Starting at the line with "(128 + i, (gm.bind" and going on through the line with "cnt := cnt, conv", reproduce each line in the records below exactly and nothing more.

AVAILABLE DATA
----
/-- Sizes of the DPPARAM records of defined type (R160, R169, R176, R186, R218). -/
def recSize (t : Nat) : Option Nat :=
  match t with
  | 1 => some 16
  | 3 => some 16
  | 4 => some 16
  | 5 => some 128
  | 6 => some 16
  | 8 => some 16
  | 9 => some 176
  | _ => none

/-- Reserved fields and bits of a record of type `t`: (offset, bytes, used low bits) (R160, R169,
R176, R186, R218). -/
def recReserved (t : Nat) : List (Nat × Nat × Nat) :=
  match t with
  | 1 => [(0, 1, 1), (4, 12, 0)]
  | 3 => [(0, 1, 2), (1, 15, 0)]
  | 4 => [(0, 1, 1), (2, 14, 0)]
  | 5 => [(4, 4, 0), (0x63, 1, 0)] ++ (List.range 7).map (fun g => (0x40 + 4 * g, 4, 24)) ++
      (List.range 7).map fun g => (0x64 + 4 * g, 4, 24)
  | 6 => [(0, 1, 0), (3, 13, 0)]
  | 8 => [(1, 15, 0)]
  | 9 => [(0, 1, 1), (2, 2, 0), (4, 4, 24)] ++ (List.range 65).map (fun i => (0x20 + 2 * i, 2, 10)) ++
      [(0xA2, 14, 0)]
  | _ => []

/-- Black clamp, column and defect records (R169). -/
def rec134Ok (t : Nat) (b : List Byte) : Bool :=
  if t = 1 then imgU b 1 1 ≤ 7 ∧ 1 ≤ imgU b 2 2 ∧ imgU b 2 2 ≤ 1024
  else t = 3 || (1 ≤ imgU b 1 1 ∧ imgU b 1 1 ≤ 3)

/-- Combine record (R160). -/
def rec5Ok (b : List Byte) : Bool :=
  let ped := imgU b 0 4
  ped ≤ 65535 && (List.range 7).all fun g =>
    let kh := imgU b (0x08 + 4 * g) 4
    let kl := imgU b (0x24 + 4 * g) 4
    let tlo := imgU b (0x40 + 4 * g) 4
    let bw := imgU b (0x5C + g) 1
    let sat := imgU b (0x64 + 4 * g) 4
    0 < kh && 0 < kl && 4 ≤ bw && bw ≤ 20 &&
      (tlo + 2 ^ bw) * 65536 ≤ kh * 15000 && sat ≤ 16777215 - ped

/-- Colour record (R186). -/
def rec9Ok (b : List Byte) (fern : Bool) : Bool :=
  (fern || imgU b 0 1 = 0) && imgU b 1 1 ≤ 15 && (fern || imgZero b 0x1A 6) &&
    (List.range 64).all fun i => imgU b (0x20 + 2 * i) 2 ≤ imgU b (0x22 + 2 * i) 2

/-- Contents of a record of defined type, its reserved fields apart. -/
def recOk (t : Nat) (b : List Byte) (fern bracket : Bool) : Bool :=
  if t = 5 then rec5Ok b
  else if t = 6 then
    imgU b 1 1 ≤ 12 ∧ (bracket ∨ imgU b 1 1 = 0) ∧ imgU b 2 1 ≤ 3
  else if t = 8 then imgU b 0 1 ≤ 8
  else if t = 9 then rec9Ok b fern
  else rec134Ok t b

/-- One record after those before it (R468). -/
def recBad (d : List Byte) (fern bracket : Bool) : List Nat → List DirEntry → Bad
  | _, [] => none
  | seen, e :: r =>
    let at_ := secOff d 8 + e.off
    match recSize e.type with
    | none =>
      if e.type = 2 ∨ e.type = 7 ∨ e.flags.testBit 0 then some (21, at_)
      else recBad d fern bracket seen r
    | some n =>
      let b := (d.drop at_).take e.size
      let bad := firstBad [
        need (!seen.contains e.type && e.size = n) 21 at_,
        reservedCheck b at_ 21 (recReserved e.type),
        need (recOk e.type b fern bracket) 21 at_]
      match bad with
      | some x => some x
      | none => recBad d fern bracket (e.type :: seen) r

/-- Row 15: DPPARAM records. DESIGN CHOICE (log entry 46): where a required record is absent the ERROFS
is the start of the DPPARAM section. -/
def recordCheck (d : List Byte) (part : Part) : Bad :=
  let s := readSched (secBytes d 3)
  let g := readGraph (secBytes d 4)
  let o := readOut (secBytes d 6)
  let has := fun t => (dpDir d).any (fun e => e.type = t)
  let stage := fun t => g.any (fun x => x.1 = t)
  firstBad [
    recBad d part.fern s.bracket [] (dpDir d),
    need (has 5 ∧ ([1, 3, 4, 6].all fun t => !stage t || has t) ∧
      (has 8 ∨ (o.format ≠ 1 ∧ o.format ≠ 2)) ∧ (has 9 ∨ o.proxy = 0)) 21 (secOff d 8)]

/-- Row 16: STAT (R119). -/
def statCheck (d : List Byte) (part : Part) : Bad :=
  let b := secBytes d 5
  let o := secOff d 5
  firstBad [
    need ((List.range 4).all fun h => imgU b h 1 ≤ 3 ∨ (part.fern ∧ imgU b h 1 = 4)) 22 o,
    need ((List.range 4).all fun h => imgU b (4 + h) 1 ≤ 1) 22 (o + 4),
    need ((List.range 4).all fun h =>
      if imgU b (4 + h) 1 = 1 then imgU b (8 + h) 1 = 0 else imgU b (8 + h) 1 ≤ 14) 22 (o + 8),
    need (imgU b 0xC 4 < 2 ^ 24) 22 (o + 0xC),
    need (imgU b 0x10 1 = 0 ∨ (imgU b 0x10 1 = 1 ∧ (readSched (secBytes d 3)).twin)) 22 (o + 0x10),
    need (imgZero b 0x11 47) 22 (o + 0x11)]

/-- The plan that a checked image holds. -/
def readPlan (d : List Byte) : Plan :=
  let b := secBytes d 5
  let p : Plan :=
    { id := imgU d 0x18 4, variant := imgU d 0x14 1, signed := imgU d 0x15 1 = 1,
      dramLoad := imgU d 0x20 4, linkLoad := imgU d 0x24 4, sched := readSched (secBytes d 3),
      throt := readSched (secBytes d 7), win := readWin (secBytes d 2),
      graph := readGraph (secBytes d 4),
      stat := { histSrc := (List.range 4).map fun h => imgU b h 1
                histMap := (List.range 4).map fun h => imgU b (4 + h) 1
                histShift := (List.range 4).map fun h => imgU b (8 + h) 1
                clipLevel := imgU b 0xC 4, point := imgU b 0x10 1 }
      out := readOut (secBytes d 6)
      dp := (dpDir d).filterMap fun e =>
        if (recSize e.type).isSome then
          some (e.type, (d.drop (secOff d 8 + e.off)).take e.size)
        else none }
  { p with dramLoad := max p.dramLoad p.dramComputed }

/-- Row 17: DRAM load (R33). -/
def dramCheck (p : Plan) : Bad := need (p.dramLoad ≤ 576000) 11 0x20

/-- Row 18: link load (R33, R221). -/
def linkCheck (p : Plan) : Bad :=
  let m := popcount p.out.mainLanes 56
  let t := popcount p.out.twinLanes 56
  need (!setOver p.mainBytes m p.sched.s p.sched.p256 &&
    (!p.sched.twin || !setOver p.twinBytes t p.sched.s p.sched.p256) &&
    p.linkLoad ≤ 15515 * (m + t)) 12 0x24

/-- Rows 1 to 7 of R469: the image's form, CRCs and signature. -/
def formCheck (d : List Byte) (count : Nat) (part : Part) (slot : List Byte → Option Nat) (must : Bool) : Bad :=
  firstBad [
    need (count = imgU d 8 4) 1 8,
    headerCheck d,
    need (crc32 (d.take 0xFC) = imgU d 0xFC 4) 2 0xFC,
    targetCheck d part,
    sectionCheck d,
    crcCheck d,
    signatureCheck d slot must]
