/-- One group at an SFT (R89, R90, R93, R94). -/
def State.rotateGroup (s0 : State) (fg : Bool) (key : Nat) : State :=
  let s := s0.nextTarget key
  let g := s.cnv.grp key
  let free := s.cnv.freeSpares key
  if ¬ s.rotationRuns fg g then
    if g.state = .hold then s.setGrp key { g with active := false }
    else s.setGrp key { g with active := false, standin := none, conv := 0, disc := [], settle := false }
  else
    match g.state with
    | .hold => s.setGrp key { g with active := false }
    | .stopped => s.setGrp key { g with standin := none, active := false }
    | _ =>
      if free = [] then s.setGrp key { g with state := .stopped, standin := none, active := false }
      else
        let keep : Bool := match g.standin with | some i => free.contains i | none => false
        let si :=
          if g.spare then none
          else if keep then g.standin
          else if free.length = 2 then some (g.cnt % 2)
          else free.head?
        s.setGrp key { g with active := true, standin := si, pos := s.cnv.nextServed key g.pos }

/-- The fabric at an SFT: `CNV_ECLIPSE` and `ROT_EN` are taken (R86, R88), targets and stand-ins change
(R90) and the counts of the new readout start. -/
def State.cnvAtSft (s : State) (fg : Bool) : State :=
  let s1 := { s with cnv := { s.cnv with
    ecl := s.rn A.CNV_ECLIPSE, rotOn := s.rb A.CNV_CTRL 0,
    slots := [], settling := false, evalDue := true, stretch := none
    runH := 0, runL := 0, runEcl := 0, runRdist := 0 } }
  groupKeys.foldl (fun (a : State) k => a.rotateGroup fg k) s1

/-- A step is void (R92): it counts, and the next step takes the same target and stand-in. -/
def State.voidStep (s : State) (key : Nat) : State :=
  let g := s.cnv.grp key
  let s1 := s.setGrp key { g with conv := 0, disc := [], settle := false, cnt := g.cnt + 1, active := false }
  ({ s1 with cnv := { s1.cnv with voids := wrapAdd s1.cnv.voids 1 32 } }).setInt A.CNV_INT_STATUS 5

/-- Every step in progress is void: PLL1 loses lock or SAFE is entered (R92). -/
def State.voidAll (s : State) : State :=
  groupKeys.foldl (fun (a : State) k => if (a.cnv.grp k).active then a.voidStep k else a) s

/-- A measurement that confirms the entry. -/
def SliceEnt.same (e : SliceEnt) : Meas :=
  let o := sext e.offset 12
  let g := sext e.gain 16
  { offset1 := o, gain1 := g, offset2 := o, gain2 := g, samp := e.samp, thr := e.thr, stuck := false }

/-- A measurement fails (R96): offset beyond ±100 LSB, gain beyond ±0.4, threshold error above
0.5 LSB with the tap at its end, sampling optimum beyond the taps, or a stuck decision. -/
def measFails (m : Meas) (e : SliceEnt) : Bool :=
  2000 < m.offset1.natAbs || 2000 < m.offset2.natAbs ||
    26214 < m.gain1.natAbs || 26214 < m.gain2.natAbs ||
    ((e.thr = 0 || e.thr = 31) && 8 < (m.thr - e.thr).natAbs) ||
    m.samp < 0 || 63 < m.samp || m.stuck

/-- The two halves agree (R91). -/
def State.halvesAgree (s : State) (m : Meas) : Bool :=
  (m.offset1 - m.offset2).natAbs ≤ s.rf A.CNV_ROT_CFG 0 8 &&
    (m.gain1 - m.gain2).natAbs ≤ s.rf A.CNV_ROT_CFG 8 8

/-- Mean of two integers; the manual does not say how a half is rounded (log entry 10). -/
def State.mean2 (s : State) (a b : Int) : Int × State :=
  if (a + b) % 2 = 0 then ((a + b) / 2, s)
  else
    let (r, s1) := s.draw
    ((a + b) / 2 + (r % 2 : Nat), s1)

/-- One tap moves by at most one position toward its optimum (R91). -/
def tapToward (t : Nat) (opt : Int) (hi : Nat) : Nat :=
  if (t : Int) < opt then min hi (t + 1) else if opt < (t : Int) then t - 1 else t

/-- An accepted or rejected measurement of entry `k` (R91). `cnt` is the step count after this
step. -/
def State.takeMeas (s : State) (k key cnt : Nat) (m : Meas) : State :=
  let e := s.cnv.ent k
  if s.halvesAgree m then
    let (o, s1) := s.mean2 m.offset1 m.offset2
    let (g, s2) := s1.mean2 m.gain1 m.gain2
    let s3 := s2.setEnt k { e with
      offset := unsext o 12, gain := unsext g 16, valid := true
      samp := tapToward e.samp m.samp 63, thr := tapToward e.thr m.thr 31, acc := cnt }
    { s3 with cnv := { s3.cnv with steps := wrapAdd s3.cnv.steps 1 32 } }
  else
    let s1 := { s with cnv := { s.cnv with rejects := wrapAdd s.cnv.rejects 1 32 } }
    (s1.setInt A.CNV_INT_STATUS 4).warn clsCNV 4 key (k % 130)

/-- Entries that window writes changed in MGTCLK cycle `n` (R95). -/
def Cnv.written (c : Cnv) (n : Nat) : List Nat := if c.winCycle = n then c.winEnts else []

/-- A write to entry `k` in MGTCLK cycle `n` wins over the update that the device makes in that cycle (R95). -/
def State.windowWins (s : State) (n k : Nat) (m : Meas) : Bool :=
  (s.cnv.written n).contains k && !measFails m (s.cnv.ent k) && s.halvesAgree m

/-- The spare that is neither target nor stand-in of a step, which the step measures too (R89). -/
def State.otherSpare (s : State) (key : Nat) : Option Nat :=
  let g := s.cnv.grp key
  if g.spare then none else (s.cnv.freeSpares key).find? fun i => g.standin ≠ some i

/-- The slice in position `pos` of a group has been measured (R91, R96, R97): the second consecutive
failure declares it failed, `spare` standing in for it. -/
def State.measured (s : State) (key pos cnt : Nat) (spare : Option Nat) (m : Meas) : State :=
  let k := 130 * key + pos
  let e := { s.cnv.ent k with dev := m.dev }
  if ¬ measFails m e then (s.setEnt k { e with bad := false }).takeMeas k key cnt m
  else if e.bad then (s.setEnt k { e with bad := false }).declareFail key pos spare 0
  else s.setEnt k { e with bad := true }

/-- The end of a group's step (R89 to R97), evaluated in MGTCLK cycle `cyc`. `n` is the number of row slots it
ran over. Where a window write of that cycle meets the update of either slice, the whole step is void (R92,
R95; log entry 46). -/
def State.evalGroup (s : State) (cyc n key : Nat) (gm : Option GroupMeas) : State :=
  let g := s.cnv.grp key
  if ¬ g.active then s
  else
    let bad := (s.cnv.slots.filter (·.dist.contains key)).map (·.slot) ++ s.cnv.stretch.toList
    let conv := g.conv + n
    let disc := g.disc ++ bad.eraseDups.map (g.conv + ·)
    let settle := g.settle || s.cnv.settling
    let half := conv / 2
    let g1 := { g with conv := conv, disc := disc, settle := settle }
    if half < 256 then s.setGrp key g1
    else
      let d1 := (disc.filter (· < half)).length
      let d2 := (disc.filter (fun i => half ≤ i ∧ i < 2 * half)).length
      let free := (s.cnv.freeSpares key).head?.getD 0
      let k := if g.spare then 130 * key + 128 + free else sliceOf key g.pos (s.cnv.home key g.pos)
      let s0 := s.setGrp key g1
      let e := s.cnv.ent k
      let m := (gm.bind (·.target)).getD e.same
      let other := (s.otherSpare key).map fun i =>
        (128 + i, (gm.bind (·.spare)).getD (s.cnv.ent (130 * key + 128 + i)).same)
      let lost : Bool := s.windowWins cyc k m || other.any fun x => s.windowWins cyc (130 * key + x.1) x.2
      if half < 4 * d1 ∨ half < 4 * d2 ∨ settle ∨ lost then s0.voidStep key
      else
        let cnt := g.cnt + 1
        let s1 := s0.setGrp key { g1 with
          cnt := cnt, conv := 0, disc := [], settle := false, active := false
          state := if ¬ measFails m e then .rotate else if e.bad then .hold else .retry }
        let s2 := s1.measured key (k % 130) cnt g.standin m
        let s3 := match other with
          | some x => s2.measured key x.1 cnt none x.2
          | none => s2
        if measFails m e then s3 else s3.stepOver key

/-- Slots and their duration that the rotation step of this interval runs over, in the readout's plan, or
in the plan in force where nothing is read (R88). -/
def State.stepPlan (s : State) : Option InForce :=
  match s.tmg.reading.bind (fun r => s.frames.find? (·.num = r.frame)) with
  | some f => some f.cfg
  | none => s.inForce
----
SOLUTION FOR THIS TASK
        (128 + i, (gm.bind (·.spare)).getD (s.cnv.ent (130 * key + 128 + i)).same)
      let lost : Bool := s.windowWins cyc k m || other.any fun x => s.windowWins cyc (130 * key + x.1) x.2
      if half < 4 * d1 ∨ half < 4 * d2 ∨ settle ∨ lost then s0.voidStep key
      else
        let cnt := g.cnt + 1
        let s1 := s0.setGrp key { g1 with
          cnt := cnt, conv := 0, disc := [], settle := false, active := false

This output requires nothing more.